(Stored data)

**********

/-- Both sides of the limit; the same states meet the hypothesis of TimeRoundTripIsExact. -/
theorem witness_TimeEncPacksTheSample :
    ({ keyed with timeUsec := 999999#32 } : State).timeUsec.toNat ≤ 999999 ∧
    999999 < ({ keyed with timeUsec := 1000000#32 } : State).timeUsec.toNat := by decide

theorem witness_TimeRoundTripIsExact : ({ keyed with timeUsec := 999999#32 } : State).timeUsec.toNat ≤ 999999 := by
  decide

/-- A message of 55 bytes, the longest that one block holds, and one of 56. -/
theorem witness_Sha1PaddingIsMinimal :
    ((List.replicate 55 0x61#8).length + 1 + 0) % 64 = 56 ∧ ((List.replicate 56 0x61#8).length + 1 + 63) % 64 = 56 := by
  decide

theorem witness_Sha1ScheduleRecurrence : (List.replicate 16 0x61626380#32).length = 16 := by decide

theorem witness_HmacPadDerivesPad : v1Fields.keysValid = true := by decide

theorem witness_SigGenPlacesPrefix : v1Fields.keysValid = true := by decide

/-- T32 and T33: the prefixes are equal, and they are not. -/
theorem witness_SigChkComparesPrefix :
    v1Fields.keysValid = true ∧
    ends (exec .sigChk v1Fields) (fun t => t.sigCalcBytes == v1Fields.sigBytes) = true ∧
    ends (exec .sigChk { v1Fields with sig := 0xA45B0F9D#32 })
      (fun t => t.sigCalcBytes != ({ v1Fields with sig := 0xA45B0F9D#32 } : State).sigBytes) = true := by
  decide +kernel

theorem witness_B64DecSplitsToken :
    tokenAccepted v1 ∧ ({ v1 with tokenLen := 40#32 } : State).tokenLen ≠ 38#32 ∧
    ((withV1 0x6E3D0000#32 keyed).tokenLen = 38#32 ∧ firstBadAt (withV1 0x6E3D0000#32 keyed) 37) := by
  unfold firstBadAt tokenAccepted
  decide +kernel

/-- T58: tail bits set, so that normalising changes the character. -/
theorem witness_B64EncAfterDecNormalisesLastChar : tokenAccepted (withV1 0x6E500000#32 keyed) := by
  unfold tokenAccepted
  decide +kernel

theorem witness_TokensAgreeUpToTailBits :
    tokenAccepted v1 ∧ tokenAccepted (withV1 0x6E500000#32 keyed) ∧
    alphaInv (v1.tokenBytes.getD 37 0#8) = some 0#6 ∧
    alphaInv ((withV1 0x6E500000#32 keyed).tokenBytes.getD 37 0#8) = some 15#6 := by
  unfold tokenAccepted
  decide +kernel

theorem witness_EncodeMakesToken :
    State.reset.keysValid = false ∧
    (({ keyed with timeUsec := 1000000#32 } : State).keysValid = true ∧
      999999 < ({ keyed with timeUsec := 1000000#32 } : State).timeUsec.toNat) ∧
    ({ keyed with timeUsec := 999999#32 } : State).keysValid = true ∧
    ({ keyed with timeUsec := 999999#32 } : State).timeUsec.toNat ≤ 999999 := by decide

/-- T80, T79, T65, V1 (the prefixes are equal) and T77 (they are not). -/
theorem witness_DecodeChecksToken :
    State.reset.keysValid = false ∧
    (v1.keysValid = true ∧ ({ v1 with tokenLen := 37#32 } : State).tokenLen ≠ 38#32) ∧
    ((withV1 0x6E3D0000#32 keyed).tokenLen = 38#32 ∧ firstBadAt (withV1 0x6E3D0000#32 keyed) 37) ∧
    (tokenAccepted v1 ∧ ends (exec .decodeToken v1) (fun t => t.sigCalc == t.sig) = true) ∧
    (tokenAccepted (withV1 0x6E510000#32 keyed) ∧
      ends (exec .decodeToken (withV1 0x6E510000#32 keyed)) (fun t => t.sigCalc != t.sig) = true) := by
  unfold firstBadAt tokenAccepted
  decide +kernel

theorem witness_EncodeEqualsPrimitiveSequence :
    ({ keyed with timeUsec := 999999#32 } : State).timeUsec.toNat ≤ 999999 ∧ keyed.keysValid = true ∧
    State.reset.timeUsec.toNat ≤ 999999 ∧ State.reset.keysValid = false := by decide

/-- V1 with its keys and without, and T77's token, whose primitive sequence ends in a mismatch. -/
theorem witness_DecodeEqualsPrimitiveSequence :
    (tokenAccepted v1 ∧ v1.keysValid = true) ∧
    (tokenAccepted (withV1 0x6E410000#32 State.reset) ∧ (withV1 0x6E410000#32 State.reset).keysValid = false) ∧
    ends (execAll [.b64Dec, .hmacPad, .xorUnmask, .sigChk] (withV1 0x6E510000#32 keyed)) (fun u => u.sigCalc != u.sig) =
      true := by
  unfold tokenAccepted
  decide +kernel

theorem witness_DecodeOfEncodeRestoresPriceAndTime :
    ({ keyed with timeUsec := 999999#32 } : State).keysValid = true ∧
    ({ keyed with timeUsec := 999999#32 } : State).timeUsec.toNat ≤ 999999 := by decide

/-- T77, T78 and T76: a changed signature field, a changed IV, changed tail bits. -/
theorem witness_ChangedTokenIsAcceptedExactlyOnMatch :
    (v1.keysValid = true ∧ ∃ t, exec .decodeToken v1 = .next t ∧ t.result = 0#4) ∧
    (let m := v1.tokenMessage
     let q := withV1 0x6E510000#32 keyed
     let i : State := { v1 with token := v1.token.set 0 0x546A7076#32 }
     let b := withV1 0x6E420000#32 keyed
     (tokenAccepted q ∧ q.tokenMessage.take 24 = m.take 24 ∧ q.tokenMessage.drop 24 ≠ m.drop 24) ∧
     (tokenAccepted i ∧ i.tokenMessage.take 24 ≠ m.take 24) ∧
     (tokenAccepted b ∧ alphaInv (v1.tokenBytes.getD 37 0#8) = some 0#6 ∧
      alphaInv (b.tokenBytes.getD 37 0#8) = some 1#6 ∧ v1.tokenBytes.take 37 = b.tokenBytes.take 37 ∧
      (0#6).extractLsb' 4 2 = (1#6).extractLsb' 4 2)) := by
  refine ⟨⟨by decide, ?_⟩, ?_⟩
  · obtain ⟨t, h, hr⟩ := exists_of_ends (o := exec .decodeToken v1) (p := fun t => t.result == 0#4) (by decide +kernel)
    exact ⟨t, h, eq_of_beq hr⟩
  · unfold tokenAccepted
    decide +kernel

theorem witness_KnownVectorDecodes :
    v1.keysValid = true ∧ v1.ek = keyed.ek ∧ v1.ik = keyed.ik ∧ v1.tokenLen = 38#32 ∧ v1.ovr = false ∧
    v1.token = #v[0x536A7076#32, 0x52774142#32, 0x346B4237#32, 0x6A457067#32, 0x57354941#32, 0x38703733#32,
                  0x65773969#32, 0x6336565A#32, 0x70467350#32, 0x6E410000#32] := by decide

/-- Two blocks that differ in registers the commands do not read: ENCODE and DECODE that succeed, and DECODE of T77's
token, which ends in AUTH_FAIL. -/
theorem witness_TokenCommandsDependOnOperandsOnly :
    ends (exec .encodeToken keyed) (fun t => t.result == 0#4) = true ∧
    ends (exec .encodeToken { keyed with iv := v1Fields.iv, authOk := true }) (fun t => t.result == 0#4) = true ∧
    ends (exec .decodeToken v1) (fun t => t.result == 0#4) = true ∧
    ends (exec .decodeToken (withV1 0x6E41FFFF#32 { keyed with priceLo := 5#32 })) (fun t => t.result == 0#4) = true ∧
    ends (exec .decodeToken (withV1 0x6E510000#32 keyed)) (fun t => t.result == 4#4) = true ∧
    ends (exec .decodeToken (withV1 0x6E51FFFF#32 { keyed with priceLo := 5#32 })) (fun t => t.result == 4#4) = true ∧
    (withV1 0x6E51FFFF#32 { keyed with priceLo := 5#32 }).tokenBytes.take 38 =
      (withV1 0x6E510000#32 keyed).tokenBytes.take 38 ∧
    (withV1 0x6E41FFFF#32 { keyed with priceLo := 5#32 }).tokenBytes.take 38 = v1.tokenBytes.take 38 := by
  decide +kernel

theorem witness_CtrlGatesTheInterrupt :
    (∃ t, exec .nop { keyed with irqEn := true } = .next t) ∧
    ({ keyed with irqEn := true } : State).irqEn = true ∧ State.reset.irqEn = false ∧
    (Inv (running 0x50#32 0 State.reset) ∧ (running 0x50#32 0 State.reset).busy = true) :=
  ⟨⟨_, rfl⟩, rfl, rfl, ⟨⟨by decide, by decide, .inl ⟨rfl, rfl⟩⟩, rfl⟩⟩

theorem witness_DataRegisterWriteReadsBack :
    keyed.eng = .idle ∧ Reg.isReadWriteData (.token 9) = true ∧ Reg.isReadWriteData .ekeyLen = true ∧
    Reg.isReadWriteData (.iv 0) = true := by decide

theorem witness_KeyWordWriteClearsKeysValid : keyed.eng = .idle ∧ keyed.keysValid = true := by decide

theorem witness_ReadOnlyAndReservedIgnoreWrites :
    v1Fields.eng = .idle ∧
    (0x0B0, v1Fields.digest[4]) ∈ [((0x004 : Nat), v1Fields.ctrlWord), (0x0B0, v1Fields.digest[4])] := by decide

/-- A narrow access at the last offset and a misaligned one, by a read and by a write. -/
theorem witness_BusErrorChangesNoRegister :
    (∃ s : State, engineTurn s = false ∧ s.pending = .bus (.read (Config.baseAddr + 0x0FC) 2) :: []) ∧
    (∃ s : State, engineTurn s = false ∧ s.pending = .bus (.write (Config.baseAddr + 0x0FF) 4 5#32) :: []) ∧
    (0x0FF : Nat) % 4 ≠ 0 :=
  ⟨⟨{ keyed with pending := [.bus (.read (Config.baseAddr + 0x0FC) 2)] }, rfl, rfl⟩,
   ⟨{ running 0x50#32 1 keyed with pending := [.bus (.write (Config.baseAddr + 0x0FF) 4 5#32)] }, rfl, rfl⟩, by decide⟩

theorem witness_TransactionOutsideWindowStops : Config.baseAddr + 0x100 ≤ Config.baseAddr + 0x100 := Nat.le_refl _

theorem witness_ReadsHaveNoSideEffects : keyed.eng = .idle ∧ (0x074 : Nat) ≠ 0x008 ∧ (0x074 : Nat) ≠ 0x00C := by decide

/-- A register in the write set, one outside it, a key register under ZEROIZE, a running illegal word; a running block
that has the invariant. -/
theorem witness_BusyReadsOfWriteSetAreFree :
    ((running 0x50#32 1 keyed).eng = .busy 0x50#32 ∧ decodeWord 0x50#32 = .ok .encodeToken) ∧
    (wordWriteSet 0x50#32 (.token 0) = true ∧ Reg.isKey (.token 0) = false) ∧
    wordWriteSet 0x50#32 .timeSec = false ∧
    (wordWriteSet 0x02#32 (.ekey 7) = true ∧ Reg.isKey (.ekey 7) = true) ∧
    ((running 0x120#32 1 keyed).eng = .busy 0x120#32 ∧ legalWord 0x120#32 = false) ∧
    Inv (running 0x50#32 1 State.reset) :=
  ⟨by decide, by decide, by decide, by decide, by decide, ⟨by decide, by decide, .inl ⟨rfl, rfl⟩⟩⟩

theorem witness_BusyWritesAreDropped :
    (running 0x50#32 1 keyed).eng = .busy 0x50#32 ∧ ((0x0FC : Nat) % 4 = 0 ∧ (0x0FC : Nat) ≤ 0x0FC) ∧
    ((2 : Nat) ≠ 4 ∨ (0x074 : Nat) % 4 ≠ 0) := by decide

theorem witness_BusNeverRevealsKeyBytes :
    sameButKeys keyed { keyed with ek := Vector.replicate 8 0#32 } ∧
    ∃ t, busTransaction (.read (Config.baseAddr + 0x020) 4) keyed = .next t :=
  ⟨⟨_, _, rfl⟩, ⟨_, by rw [busTransaction, windowOffset_base 0x020 (by decide)]⟩⟩

theorem witness_ResetValues : (0x000 : Nat) % 4 = 0 ∧ (0x0FC : Nat) % 4 = 0 ∧ (0x0FC : Nat) ≤ 0x0FC := by decide

theorem witness_ResetAbandonsRunningCommand :
    ∃ s : State, engineTurn s = false ∧ s.busy = true ∧ s.pending = .reset [(0x008, 0x51#32)] :: [.wait] :=
  ⟨{ running 0x50#32 1 keyed with pending := [.reset [(0x008, 0x51#32)], .wait] }, rfl, rfl, rfl⟩

theorem witness_StepKeepsInvariant :
    Inv (running 0x10#32 0 State.reset) ∧ ∃ t, step (running 0x10#32 0 State.reset) = .next t :=
  ⟨⟨by decide, by decide, .inl ⟨rfl, rfl⟩⟩, ⟨_, rfl⟩⟩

**********

| Task instructions |
Given the records above, restate word for word only the lines starting at the one with "rfl⟩, by decide⟩" and ending at the one with "theorem witness_ReadsHaveNoSideEffects : keyed.eng".

| Response for this exercise |
   ⟨{ running 0x50#32 1 keyed with pending := [.bus (.write (Config.baseAddr + 0x0FF) 4 5#32)] }, rfl, rfl⟩, by decide⟩

theorem witness_TransactionOutsideWindowStops : Config.baseAddr + 0x100 ≤ Config.baseAddr + 0x100 := Nat.le_refl _

theorem witness_ReadsHaveNoSideEffects : keyed.eng = .idle ∧ (0x074 : Nat) ≠ 0x008 ∧ (0x074 : Nat) ≠ 0x00C := by decide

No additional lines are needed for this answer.